Читать книгу "Святой вечер"



Глава 21

Линкольн

Из всех эмоций гнев был самой легкой. Это было лучше, чем печаль. Лучше, чем чувство вины. Лучше, чем горе.

К черту печаль.

Дайте мне ярость.

Я сидел на столешнице в ванной, закрашивая последние следы черного вокруг глаз. С каждым взмахом кисти все больше и больше Линкольна исчезало, и медленно появлялась Смерть. Мой рот скривился в ухмылке, растягивая тонко нарисованные линии вокруг губ в улыбку.

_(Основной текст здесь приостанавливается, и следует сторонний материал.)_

/-- The record of transformed bytes: segment number, plain size, KIND, ZERO_BASE, WIDTH code and BASE_STEP. -/
def cardRecord (seg orig kind : Nat) (zeroBase : Bool) (width baseStep : Nat) (t : List Byte) : List Byte :=
  let lens := codeLengths (histogram t)
  let bits := streamBits lens t
  let key := kind + 4 * b2n zeroBase + 8 * width
  let body := toLE seg 4 ++ toLE (orig - 1) 2 ++ toLE key 1 ++ toLE (complB 1 key) 1 ++ toLE baseStep 6 ++ toLE 0 2
    ++ toLE bits.length 4 ++ toLE (complB 4 bits.length) 4 ++ toLE 0 8
    ++ (List.range 128).map (fun i => BitVec.ofNat 8 (lens.getD (2 * i) 0 + 16 * lens.getD (2 * i + 1) 0))
    ++ packBits 1 (bits.map b2n)
  sliceB body 0 (256 * recUnits bits.length)

/-- The transformed bytes of a record under every check of R304 but those of the base: the KIND the table asks for, the
WIDTH code, segment number and plain size. Under KIND 2 the answer is the plain bytes. -/
def openRecord (kind width w seg orig units : Nat) (r : List Byte) : Option (List Byte) :=
  let key := byteAt r 6
  let bits := leAt r 16 4
  let lens := (List.range 256).map (fun s => bitsAt (byteAt r (32 + s / 2)) (4 * (s % 2)) 4)
  let stream := sliceB r 160 (cdiv bits 8)
  let all := (List.range bits).map (fun k => bitAt (byteAt stream (k / 8)) (k % 8))
  let padOk := decide (leNat stream / 2 ^ bits = 0) && (r.drop (160 + cdiv bits 8)).all (· == 0)
  if byteAt r 7 ≠ complB 1 key ∨ leAt r 20 4 ≠ complB 4 bits ∨ key / 32 ≠ 0 ∨ leAt r 14 2 ≠ 0 ∨ leAt r 24 8 ≠ 0
     ∨ key % 4 ≠ kind ∨ bitsAt key 3 2 ≠ width ∨ leAt r 0 4 ≠ seg ∨ leAt r 4 2 + 1 ≠ orig ∨ lensOk lens = false
     ∨ 256 * units < 160 + cdiv bits 8 ∨ 8 * orig < 9 * 256 * units ∨ padOk = false then none
  else
    match decodeBits (canonical lens) all 0 0 [] with
    | none => none
    | some t => if kind = 1 then (if t.length = orig then some t else none) else unrun w (orig / w) (t.length + 1) t 0

def xorBytes (a b : List Byte) : List Byte := List.zipWith (· ^^^ ·) a b

/-! ### The output's planes and items (spec/08_collectives.md R218, R226, spec/10_compression.md R290) -/

/-- Items that the ranges of a command divide: groups for a reducing command, else elements. -/
def Cmd.nItems (c : Cmd) : Nat := if isReducing c.type then c.ng else c.elements

/-- First and end element of an item range. -/
def Cmd.elemsOf (c : Cmd) (r : Nat × Nat) : Nat × Nat :=
  if isReducing c.type then (min c.elements (r.1 * c.g), min c.elements ((r.1 + r.2) * c.g)) else (r.1, r.1 + r.2)

def isPly (f : Nat) : Bool := f == 10 || f == 11

/-- The format of the source: a Ply wire format has a bfloat16 source (R215). -/
def Cmd.srcFmt (c : Cmd) : Nat := if isPly c.inFmt then 1 else c.inFmt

Дьюс всегда говорил мне: "Нельзя красить лицо, Линкольн. Медики не смогут увидеть, ранен ли ты".

К черту правила и к черту медиков. Я не планировал истекать кровью.

Устойчивый ритм глубокого баса эхом поднимался по лестнице и проникал в мою мансарду из аудитории внизу, придавая моим стенам пульс, который совпадал с моим собственным.

Отец наконец-то смирился с тем, что я не пойду за ним — и за поколениями мужчин Хантингтона — в коррумпированную игру в политику. Это был просто еще один пункт в длинном списке способов, которыми я разочаровал его. И он старался напоминать мне об этом почти ежедневно. Но в конце концов он купил старый театр как «отдушину» для меня и способ сохранить лицо перед своими друзьями. Гораздо проще было объяснить, почему твой сын не пошел в колледж, когда он вел успешный бизнес.

Мы переоборудовали весь второй этаж в мансарду, чтобы я мог там жить. Татум использовала театр для проведения балетных спектаклей своей танцевальной студии, а я использовал его для концертов и иногда любительских боев ММА.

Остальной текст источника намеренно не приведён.